[Dataset entries]
··········

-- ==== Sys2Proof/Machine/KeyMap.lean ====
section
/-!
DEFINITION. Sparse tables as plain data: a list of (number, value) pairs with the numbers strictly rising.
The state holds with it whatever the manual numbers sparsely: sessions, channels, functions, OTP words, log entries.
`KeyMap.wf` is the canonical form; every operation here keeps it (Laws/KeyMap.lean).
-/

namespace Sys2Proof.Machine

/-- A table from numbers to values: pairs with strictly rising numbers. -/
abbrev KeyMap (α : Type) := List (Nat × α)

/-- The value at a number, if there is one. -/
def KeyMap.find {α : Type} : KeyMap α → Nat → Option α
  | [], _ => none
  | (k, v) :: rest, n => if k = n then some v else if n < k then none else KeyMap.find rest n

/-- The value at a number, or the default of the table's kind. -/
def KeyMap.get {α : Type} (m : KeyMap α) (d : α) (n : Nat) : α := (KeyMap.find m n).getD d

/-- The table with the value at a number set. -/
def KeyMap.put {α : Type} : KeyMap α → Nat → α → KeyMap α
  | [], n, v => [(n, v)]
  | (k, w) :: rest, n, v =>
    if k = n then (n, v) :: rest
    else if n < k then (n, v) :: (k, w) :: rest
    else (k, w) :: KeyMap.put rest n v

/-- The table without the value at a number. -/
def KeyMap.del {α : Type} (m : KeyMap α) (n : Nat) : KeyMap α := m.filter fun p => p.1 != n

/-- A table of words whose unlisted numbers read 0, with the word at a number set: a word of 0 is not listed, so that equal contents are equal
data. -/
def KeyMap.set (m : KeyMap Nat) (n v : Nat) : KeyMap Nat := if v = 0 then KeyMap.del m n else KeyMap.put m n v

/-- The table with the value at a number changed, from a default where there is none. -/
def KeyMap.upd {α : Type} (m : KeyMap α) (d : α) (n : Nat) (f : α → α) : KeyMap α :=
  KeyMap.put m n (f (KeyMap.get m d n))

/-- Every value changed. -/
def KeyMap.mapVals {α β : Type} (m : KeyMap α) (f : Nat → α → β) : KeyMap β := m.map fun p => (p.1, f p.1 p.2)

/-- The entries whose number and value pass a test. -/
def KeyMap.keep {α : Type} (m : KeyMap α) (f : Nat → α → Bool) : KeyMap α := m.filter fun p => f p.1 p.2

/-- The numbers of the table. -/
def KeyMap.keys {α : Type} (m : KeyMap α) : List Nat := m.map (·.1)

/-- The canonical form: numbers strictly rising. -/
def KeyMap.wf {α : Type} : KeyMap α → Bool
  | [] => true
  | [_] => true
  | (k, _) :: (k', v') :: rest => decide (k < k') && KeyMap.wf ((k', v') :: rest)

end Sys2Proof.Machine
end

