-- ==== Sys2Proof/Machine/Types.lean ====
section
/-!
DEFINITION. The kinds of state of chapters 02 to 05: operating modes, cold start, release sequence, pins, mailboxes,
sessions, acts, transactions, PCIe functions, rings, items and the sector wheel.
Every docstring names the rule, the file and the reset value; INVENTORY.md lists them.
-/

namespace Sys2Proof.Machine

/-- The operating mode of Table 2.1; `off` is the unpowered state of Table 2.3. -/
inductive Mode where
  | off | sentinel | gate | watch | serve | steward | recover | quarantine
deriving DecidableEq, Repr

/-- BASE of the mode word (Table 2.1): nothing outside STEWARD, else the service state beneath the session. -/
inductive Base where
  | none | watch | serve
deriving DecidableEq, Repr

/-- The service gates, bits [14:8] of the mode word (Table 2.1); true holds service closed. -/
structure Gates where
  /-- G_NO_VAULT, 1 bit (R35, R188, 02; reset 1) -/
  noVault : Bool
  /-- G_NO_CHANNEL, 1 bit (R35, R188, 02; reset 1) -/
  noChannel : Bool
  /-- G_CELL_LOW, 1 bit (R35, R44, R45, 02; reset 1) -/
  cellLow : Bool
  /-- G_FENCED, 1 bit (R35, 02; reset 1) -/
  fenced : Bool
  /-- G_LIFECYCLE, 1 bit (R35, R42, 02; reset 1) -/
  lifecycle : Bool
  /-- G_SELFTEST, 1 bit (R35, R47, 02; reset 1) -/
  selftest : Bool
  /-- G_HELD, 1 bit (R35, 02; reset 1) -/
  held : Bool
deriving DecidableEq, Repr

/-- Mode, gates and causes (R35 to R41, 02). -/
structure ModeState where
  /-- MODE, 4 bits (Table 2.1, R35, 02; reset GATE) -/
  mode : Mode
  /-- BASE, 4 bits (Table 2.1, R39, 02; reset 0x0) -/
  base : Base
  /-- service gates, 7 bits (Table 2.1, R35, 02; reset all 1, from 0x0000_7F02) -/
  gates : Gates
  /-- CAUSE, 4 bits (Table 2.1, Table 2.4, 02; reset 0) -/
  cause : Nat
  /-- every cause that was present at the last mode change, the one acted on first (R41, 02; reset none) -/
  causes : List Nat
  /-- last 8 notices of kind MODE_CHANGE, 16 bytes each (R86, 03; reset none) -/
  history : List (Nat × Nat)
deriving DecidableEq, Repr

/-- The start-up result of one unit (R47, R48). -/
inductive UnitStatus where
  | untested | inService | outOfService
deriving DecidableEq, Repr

··········

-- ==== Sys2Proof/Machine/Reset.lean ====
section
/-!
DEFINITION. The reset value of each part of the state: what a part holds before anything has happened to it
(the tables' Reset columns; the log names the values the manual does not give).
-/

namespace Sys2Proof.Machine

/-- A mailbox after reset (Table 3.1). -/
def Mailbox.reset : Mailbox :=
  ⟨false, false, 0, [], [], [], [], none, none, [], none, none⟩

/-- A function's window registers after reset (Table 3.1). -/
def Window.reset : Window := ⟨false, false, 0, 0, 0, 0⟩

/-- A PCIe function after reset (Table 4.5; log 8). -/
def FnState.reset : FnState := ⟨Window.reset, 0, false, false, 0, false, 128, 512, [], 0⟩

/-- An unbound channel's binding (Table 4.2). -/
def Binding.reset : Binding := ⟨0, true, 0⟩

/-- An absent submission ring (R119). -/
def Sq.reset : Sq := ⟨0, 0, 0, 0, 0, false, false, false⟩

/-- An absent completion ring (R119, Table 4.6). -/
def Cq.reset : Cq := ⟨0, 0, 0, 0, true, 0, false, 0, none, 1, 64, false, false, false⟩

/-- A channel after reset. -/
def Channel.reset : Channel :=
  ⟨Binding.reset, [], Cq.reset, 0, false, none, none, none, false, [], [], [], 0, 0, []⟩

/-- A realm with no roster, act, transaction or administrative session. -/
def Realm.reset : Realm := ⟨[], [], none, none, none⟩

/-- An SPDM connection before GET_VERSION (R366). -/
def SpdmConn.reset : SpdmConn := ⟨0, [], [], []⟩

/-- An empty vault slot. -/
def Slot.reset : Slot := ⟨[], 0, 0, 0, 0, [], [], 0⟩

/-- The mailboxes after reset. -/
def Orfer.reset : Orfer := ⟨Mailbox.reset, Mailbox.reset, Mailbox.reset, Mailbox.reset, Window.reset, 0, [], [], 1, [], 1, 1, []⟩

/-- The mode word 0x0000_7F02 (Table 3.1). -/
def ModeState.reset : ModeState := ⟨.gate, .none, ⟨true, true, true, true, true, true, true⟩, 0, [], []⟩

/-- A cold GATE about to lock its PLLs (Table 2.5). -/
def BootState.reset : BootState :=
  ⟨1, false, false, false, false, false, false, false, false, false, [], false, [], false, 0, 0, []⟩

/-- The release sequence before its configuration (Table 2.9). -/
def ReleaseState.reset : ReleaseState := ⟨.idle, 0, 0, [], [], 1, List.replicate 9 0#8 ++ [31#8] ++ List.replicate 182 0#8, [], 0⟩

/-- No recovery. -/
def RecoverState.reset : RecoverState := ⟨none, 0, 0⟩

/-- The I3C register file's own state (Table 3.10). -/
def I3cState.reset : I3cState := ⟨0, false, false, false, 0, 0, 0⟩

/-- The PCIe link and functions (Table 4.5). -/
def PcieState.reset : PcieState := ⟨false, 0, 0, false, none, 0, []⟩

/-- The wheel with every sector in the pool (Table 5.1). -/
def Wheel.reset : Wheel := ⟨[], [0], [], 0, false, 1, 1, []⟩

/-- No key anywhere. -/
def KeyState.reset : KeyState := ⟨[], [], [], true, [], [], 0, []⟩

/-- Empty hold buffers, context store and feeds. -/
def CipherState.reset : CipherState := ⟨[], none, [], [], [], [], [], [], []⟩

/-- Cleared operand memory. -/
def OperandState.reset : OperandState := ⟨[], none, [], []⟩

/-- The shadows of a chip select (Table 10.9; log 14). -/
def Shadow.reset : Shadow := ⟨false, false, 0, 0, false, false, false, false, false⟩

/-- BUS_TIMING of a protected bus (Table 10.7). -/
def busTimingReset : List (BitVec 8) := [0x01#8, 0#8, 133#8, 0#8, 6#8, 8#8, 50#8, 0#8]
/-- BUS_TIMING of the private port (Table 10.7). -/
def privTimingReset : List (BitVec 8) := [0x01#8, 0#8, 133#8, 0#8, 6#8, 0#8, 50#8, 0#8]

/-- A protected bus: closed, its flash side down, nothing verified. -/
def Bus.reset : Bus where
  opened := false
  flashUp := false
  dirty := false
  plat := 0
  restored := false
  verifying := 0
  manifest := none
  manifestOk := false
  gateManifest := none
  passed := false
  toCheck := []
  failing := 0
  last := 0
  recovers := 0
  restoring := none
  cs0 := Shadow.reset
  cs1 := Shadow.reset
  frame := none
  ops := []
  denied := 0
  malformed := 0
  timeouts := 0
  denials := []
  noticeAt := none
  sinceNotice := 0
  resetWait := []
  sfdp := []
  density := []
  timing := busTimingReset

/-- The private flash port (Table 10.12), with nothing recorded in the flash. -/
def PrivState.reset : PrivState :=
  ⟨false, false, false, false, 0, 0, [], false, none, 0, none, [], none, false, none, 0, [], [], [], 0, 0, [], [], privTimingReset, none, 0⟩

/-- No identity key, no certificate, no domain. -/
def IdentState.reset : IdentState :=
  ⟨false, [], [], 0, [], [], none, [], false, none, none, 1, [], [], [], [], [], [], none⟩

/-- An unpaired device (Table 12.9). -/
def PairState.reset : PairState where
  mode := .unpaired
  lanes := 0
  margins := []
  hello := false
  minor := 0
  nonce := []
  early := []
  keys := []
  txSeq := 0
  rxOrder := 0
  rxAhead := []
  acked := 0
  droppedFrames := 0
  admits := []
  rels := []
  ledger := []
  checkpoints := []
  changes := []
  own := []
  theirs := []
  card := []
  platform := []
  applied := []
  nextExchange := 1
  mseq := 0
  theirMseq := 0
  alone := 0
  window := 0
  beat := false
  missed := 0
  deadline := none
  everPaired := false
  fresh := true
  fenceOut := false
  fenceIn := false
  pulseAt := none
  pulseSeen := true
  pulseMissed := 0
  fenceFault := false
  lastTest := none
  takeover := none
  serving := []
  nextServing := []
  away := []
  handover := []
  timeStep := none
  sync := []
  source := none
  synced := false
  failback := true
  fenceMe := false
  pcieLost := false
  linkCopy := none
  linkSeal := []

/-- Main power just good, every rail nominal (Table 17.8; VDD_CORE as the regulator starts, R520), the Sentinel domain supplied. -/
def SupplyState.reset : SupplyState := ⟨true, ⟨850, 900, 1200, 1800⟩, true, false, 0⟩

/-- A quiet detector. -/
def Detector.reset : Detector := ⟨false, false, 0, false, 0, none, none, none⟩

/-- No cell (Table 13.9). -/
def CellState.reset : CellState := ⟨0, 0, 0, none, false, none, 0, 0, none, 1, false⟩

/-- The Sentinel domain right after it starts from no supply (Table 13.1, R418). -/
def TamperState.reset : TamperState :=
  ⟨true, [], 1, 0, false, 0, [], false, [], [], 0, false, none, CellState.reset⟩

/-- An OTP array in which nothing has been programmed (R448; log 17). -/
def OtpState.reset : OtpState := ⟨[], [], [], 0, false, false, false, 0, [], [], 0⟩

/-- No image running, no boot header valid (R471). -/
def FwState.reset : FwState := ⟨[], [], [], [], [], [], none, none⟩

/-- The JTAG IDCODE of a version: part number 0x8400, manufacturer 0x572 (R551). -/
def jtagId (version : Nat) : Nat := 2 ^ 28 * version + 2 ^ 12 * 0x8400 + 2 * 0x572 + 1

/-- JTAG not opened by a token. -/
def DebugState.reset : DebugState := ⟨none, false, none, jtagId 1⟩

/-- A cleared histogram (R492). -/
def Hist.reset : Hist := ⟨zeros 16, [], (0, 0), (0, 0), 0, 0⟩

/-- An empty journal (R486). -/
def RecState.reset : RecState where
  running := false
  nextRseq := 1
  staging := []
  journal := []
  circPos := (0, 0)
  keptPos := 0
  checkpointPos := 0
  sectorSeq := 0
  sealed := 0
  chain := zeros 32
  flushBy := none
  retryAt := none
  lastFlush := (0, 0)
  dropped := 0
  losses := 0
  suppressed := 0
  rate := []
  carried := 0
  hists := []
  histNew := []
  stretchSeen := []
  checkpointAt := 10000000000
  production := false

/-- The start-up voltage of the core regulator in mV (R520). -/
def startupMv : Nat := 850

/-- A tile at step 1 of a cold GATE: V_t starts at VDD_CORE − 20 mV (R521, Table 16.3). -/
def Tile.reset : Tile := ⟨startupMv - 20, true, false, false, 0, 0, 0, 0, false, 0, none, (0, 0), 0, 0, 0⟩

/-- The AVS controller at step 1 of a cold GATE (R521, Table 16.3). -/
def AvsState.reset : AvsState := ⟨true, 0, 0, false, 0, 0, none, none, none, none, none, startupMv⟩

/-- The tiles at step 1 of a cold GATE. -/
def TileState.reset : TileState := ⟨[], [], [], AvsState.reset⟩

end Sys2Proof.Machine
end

··········

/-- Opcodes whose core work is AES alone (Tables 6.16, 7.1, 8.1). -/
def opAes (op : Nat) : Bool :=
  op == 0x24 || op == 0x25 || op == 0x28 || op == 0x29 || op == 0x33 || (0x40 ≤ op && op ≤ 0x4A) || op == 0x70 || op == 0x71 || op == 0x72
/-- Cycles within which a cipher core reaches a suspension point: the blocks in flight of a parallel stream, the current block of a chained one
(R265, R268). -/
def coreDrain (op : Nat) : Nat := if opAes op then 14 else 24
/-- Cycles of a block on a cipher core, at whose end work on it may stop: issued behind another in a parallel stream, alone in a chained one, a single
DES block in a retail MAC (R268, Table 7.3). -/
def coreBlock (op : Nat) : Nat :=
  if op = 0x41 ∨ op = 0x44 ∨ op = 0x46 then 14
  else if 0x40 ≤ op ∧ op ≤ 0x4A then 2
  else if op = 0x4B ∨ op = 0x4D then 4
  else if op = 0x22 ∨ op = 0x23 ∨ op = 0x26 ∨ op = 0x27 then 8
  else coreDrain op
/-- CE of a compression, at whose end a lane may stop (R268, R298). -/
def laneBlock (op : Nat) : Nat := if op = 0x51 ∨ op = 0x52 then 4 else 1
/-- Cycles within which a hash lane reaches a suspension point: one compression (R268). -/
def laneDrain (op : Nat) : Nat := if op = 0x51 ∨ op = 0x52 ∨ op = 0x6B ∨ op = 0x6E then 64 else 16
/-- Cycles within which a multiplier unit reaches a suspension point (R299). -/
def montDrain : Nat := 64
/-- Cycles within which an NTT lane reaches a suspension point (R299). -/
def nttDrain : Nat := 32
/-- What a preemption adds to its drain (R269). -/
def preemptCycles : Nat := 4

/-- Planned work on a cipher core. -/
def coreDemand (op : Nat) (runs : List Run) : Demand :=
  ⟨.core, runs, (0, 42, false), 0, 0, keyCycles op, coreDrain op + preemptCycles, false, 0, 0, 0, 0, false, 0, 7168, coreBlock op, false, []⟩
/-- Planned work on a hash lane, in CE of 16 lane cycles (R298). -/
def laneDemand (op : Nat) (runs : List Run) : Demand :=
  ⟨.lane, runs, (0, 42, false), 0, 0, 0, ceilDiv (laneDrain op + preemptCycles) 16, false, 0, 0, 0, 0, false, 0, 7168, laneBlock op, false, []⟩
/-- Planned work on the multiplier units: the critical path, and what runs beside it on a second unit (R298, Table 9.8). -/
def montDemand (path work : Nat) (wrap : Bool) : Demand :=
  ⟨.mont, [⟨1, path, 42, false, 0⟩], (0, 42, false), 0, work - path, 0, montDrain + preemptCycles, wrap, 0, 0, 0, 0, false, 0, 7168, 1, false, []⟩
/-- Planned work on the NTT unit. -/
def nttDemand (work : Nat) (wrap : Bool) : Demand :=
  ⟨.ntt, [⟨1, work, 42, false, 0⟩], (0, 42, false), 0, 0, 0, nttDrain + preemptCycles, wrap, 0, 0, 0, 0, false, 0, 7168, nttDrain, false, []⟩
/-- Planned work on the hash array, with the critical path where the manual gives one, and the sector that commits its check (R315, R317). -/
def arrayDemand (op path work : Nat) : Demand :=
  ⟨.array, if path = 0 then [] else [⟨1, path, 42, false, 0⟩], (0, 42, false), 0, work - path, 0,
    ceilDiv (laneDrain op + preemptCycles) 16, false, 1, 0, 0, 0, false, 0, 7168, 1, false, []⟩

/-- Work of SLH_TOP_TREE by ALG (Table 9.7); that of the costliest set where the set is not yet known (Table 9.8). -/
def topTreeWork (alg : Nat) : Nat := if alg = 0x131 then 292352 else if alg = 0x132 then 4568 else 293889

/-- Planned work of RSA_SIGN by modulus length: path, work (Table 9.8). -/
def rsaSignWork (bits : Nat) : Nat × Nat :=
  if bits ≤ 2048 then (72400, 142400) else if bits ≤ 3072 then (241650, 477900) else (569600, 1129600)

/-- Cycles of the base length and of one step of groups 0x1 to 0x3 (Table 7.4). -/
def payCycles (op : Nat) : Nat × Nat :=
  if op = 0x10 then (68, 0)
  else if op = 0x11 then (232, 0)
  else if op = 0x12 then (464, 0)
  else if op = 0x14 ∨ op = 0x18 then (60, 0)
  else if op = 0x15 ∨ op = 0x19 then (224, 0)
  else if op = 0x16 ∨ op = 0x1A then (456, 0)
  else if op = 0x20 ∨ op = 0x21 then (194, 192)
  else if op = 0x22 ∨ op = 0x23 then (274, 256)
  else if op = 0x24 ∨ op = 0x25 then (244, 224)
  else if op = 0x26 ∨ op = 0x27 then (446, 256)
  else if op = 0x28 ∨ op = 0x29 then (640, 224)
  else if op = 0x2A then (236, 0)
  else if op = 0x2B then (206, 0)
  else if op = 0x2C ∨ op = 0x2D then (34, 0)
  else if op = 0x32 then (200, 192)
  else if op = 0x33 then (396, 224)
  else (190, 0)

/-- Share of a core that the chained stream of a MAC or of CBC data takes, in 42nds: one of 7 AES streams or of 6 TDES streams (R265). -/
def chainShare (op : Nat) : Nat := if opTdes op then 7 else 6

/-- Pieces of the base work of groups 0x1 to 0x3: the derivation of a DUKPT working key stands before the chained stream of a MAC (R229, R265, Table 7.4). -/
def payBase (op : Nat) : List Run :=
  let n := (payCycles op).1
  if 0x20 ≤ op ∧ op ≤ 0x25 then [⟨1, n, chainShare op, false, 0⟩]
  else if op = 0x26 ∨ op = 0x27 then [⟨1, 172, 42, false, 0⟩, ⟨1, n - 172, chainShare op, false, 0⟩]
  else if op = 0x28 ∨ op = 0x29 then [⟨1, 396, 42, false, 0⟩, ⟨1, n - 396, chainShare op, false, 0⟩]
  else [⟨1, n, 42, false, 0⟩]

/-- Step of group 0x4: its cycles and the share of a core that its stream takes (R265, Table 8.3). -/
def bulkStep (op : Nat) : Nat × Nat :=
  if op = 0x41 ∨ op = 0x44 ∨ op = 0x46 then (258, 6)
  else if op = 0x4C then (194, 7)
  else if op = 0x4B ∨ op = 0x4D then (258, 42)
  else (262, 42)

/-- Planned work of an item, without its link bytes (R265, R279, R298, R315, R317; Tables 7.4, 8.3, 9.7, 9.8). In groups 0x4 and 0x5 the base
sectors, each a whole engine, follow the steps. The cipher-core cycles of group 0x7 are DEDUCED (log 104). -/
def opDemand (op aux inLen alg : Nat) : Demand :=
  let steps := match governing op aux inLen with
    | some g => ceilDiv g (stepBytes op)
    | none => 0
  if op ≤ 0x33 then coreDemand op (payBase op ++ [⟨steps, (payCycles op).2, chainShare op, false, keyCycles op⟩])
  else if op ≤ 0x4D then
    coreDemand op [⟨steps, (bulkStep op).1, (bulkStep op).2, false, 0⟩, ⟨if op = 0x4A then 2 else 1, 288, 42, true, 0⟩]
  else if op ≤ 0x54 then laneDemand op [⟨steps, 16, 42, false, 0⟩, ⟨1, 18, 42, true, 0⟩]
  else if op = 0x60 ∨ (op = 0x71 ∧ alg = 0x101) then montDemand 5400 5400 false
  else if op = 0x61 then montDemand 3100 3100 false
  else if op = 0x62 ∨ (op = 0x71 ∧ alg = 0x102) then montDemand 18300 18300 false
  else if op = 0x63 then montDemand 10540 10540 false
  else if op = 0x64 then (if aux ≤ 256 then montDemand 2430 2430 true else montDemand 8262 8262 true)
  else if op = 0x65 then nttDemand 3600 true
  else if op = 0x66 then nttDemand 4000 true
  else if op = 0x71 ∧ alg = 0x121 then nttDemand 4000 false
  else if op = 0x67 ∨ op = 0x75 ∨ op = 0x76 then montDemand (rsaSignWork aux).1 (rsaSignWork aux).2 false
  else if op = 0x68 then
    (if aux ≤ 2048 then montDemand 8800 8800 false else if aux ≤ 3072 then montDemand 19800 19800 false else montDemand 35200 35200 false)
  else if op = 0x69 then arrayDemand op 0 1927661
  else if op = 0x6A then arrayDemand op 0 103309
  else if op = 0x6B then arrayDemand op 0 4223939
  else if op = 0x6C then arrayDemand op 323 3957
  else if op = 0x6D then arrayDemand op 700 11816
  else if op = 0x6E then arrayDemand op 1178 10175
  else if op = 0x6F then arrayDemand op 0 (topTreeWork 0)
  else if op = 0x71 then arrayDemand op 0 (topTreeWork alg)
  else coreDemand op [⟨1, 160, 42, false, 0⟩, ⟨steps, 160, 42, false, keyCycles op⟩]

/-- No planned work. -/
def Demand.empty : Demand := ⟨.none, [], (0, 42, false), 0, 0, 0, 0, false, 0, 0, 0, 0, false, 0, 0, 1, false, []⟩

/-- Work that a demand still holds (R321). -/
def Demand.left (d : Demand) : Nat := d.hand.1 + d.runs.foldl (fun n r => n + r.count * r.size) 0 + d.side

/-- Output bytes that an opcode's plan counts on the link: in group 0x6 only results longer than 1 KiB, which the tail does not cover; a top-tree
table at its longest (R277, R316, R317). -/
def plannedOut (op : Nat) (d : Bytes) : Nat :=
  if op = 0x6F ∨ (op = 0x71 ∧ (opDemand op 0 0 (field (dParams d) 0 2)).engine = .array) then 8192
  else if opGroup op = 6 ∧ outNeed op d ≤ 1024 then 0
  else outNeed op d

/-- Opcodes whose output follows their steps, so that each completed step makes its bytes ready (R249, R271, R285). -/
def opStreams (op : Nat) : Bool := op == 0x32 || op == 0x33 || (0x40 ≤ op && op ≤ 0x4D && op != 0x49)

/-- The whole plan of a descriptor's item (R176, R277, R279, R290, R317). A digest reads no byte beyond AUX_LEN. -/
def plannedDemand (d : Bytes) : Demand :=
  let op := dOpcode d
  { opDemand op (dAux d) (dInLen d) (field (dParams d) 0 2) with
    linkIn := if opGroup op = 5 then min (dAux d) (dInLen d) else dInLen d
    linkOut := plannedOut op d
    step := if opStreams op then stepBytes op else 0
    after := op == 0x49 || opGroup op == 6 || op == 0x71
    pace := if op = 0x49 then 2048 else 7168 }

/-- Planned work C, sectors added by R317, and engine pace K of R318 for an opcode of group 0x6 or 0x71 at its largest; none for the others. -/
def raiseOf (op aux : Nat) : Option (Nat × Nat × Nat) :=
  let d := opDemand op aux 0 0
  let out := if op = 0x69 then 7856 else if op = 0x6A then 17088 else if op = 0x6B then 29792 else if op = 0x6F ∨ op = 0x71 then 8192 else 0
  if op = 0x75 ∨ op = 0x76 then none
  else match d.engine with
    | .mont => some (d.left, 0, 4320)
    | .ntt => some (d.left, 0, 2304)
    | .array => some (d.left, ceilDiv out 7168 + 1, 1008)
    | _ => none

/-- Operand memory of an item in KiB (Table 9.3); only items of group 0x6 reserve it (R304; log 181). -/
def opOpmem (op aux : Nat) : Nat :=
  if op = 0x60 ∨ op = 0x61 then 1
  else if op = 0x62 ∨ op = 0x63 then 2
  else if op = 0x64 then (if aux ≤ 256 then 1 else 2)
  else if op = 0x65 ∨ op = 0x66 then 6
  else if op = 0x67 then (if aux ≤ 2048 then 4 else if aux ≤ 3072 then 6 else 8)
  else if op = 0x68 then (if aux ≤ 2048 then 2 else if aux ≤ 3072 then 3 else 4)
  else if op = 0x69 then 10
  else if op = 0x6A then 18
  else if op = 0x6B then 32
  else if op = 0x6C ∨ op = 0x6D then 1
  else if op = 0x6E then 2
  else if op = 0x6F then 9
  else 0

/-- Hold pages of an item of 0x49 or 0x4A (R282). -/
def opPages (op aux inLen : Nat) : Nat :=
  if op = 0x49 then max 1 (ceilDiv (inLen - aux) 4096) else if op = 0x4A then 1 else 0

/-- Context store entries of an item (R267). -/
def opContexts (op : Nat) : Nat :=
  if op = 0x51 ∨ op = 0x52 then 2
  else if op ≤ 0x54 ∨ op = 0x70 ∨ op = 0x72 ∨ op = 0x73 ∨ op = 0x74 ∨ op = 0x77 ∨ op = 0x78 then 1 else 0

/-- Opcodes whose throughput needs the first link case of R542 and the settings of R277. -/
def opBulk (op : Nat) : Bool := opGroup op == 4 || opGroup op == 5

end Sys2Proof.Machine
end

··········

> _WHAT TO PRODUCE_
Of the entries above, transcribe exactly those lines that fall between the line containing "R47, 02; reset 1) -/" and the line containing "from 0x0000_7F02) -/", together with those two lines.

> _TASK RESULT_
  /-- G_SELFTEST, 1 bit (R35, R47, 02; reset 1) -/
  selftest : Bool
  /-- G_HELD, 1 bit (R35, 02; reset 1) -/
  held : Bool
deriving DecidableEq, Repr

/-- Mode, gates and causes (R35 to R41, 02). -/
structure ModeState where
  /-- MODE, 4 bits (Table 2.1, R35, 02; reset GATE) -/
  mode : Mode
  /-- BASE, 4 bits (Table 2.1, R39, 02; reset 0x0) -/
  base : Base
  /-- service gates, 7 bits (Table 2.1, R35, 02; reset all 1, from 0x0000_7F02) -/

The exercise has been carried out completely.